WORK TO COMPLETE
From the line containing "decodesTo bothVariants [0b10100000, 0x42]" to the last line of the records below, repeat every line exactly and add nothing else.
════════════════════
-- ==== Sys2Proof/Tests/Slice0.lean ====
section
/-! SUPPORT. Tests. Expected results come from spec/: encodings from 30_encoding.md R76, results from the
vectors and scenarios of 95_test_vectors.md, each named. At the end, for each obligation with hypotheses, a
concrete state and operands that meet them (witness_…). -/

namespace Sys2Proof.Tests

open Sys2Proof.Machine Sys2Proof.Claims

/-! ### Helpers -/

/-- The start state of 95_test_vectors.md: the reset values, PC given, memory listed, no event yet. -/
def start (v : Variant) (pc : Word) (m : List Host.Cell) : State :=
  { State.reset with
    cfg := .standard v
    pc := pc
    mem := m.foldl (fun m c => Memory.write m c.1 c.2) []
    trace := [] }

/-- The state with `PENALTY_CYCLES = false`. -/
def noPenalty (s : State) : State := { s with cfg := { s.cfg with penaltyCycles := false } }

/-- The state with `ILLEGAL_POLICY = Refuse`. -/
def refusing (s : State) : State := { s with cfg := { s.cfg with illegalPolicy := .refuse } }

/-- PC, A, X, Y, S, P, cycles of a next state, and some bytes of its memory. -/
def sees (regs : List Nat) (bytes : List Host.Cell) : Out → Bool
  | .next t =>
    [t.pc.toNat, t.a.toNat, t.x.toNat, t.y.toNat, t.sp.toNat, t.p.toByte.toNat, t.cycles.toNat] == regs &&
      bytes.all fun c => Memory.read t.mem c.1 == c.2
  | .fault _ => false
  | .refused _ => false

/-- The reason of a refusal. -/
def refusal : Out → Option Refusal
  | .next _ => none
  | .fault _ => none
  | .refused r => some r

/-- The events of a next state, oldest first. -/
def events : Out → List Event
  | .next t => t.trace.reverse
  | .fault _ => []
  | .refused _ => []

/-- Both variants. -/
def bothVariants : List Variant := [.nmos6502, .cmos65c02]

/-- CMOS65C02 alone; NMOS6502 reads the byte as its fallback. -/
def cmosOnly : List Variant := [.cmos65c02]

/-- The bytes are exactly the instruction, in each of the variants. -/
def decodesTo (vs : List Variant) (bytes : List Byte) (i : Instr) : Bool :=
  vs.all fun v => decide (decode v bytes = .ok (i, []))

/-! ### Well-formedness refuses ill-formed terms (WellFormed.lean, R75, R77) -/

/-- The row is not in the variant's table: BRA and STZ on NMOS6502. -/
theorem test_wf_cmos_row_on_nmos :
    (Instr.bra 0x10).wellFormed .nmos6502 = false ∧ (Instr.stzZp 0x10).wellFormed .nmos6502 = false := by decide

/-- A fallback entry stands in its own variant only. -/
theorem test_wf_fallback_of_other_variant :
    (Instr.illNmos 0x02).wellFormed .cmos65c02 = false ∧
      (Instr.illCmos 0x02).wellFormed .nmos6502 = false := by decide

/-- A fallback entry with a legal byte: 0xA9 in both, 0x64 on CMOS65C02. -/
theorem test_wf_fallback_of_legal_byte :
    (Instr.illNmos 0xA9).wellFormed .nmos6502 = false ∧ (Instr.illCmos 0xA9).wellFormed .cmos65c02 = false ∧
      (Instr.illCmos 0x64).wellFormed .cmos65c02 = false := by decide

/-- Well-formed ones. -/
theorem test_wf_accepts :
    (Instr.ldaImm 0x42).wellFormed .nmos6502 = true ∧ (Instr.bra 0x10).wellFormed .cmos65c02 = true ∧
      (Instr.illNmos 0x64).wellFormed .nmos6502 = true ∧ (Instr.illCmos 0xCB).wellFormed .cmos65c02 = true := by
  decide

/-! ### Decoding: every constructor, its opcode byte written out from R76 -/

/-- Opcode bytes of LDA, LDX, LDY (R76); operand bytes low first (R73). -/
theorem test_decode_loads :
    (decodesTo bothVariants [0b10100001, 0x42] (.ldaXInd 0x42) &&
     decodesTo bothVariants [0b10100101, 0x42] (.ldaZp 0x42) &&
     decodesTo bothVariants [0b10101001, 0x42] (.ldaImm 0x42) &&
     decodesTo bothVariants [0b10101101, 0x34, 0x12] (.ldaAbs 0x1234) &&
     decodesTo bothVariants [0b10110001, 0x42] (.ldaIndY 0x42) &&
     decodesTo cmosOnly [0b10110010, 0x42] (.ldaZpInd 0x42) &&
     decodesTo bothVariants [0b10110101, 0x42] (.ldaZpX 0x42) &&
     decodesTo bothVariants [0b10111001, 0x34, 0x12] (.ldaAbsY 0x1234) &&
     decodesTo bothVariants [0b10111101, 0x34, 0x12] (.ldaAbsX 0x1234) &&
     decodesTo bothVariants [0b10100010, 0x42] (.ldxImm 0x42) &&
     decodesTo bothVariants [0b10100110, 0x42] (.ldxZp 0x42) &&
     decodesTo bothVariants [0b10101110, 0x34, 0x12] (.ldxAbs 0x1234) &&
     decodesTo bothVariants [0b10110110, 0x42] (.ldxZpY 0x42) &&
     decodesTo bothVariants [0b10111110, 0x34, 0x12] (.ldxAbsY 0x1234) &&
     decodesTo bothVariants [0b10100000, 0x42] (.ldyImm 0x42) &&
     decodesTo bothVariants [0b10100100, 0x42] (.ldyZp 0x42) &&
     decodesTo bothVariants [0b10101100, 0x34, 0x12] (.ldyAbs 0x1234) &&
     decodesTo bothVariants [0b10110100, 0x42] (.ldyZpX 0x42) &&
     decodesTo bothVariants [0b10111100, 0x34, 0x12] (.ldyAbsX 0x1234)) = true := by decide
════════════════════
FINISHED TASK
     decodesTo bothVariants [0b10100000, 0x42] (.ldyImm 0x42) &&
     decodesTo bothVariants [0b10100100, 0x42] (.ldyZp 0x42) &&
     decodesTo bothVariants [0b10101100, 0x34, 0x12] (.ldyAbs 0x1234) &&
     decodesTo bothVariants [0b10110100, 0x42] (.ldyZpX 0x42) &&
     decodesTo bothVariants [0b10111100, 0x34, 0x12] (.ldyAbsX 0x1234)) = true := by decide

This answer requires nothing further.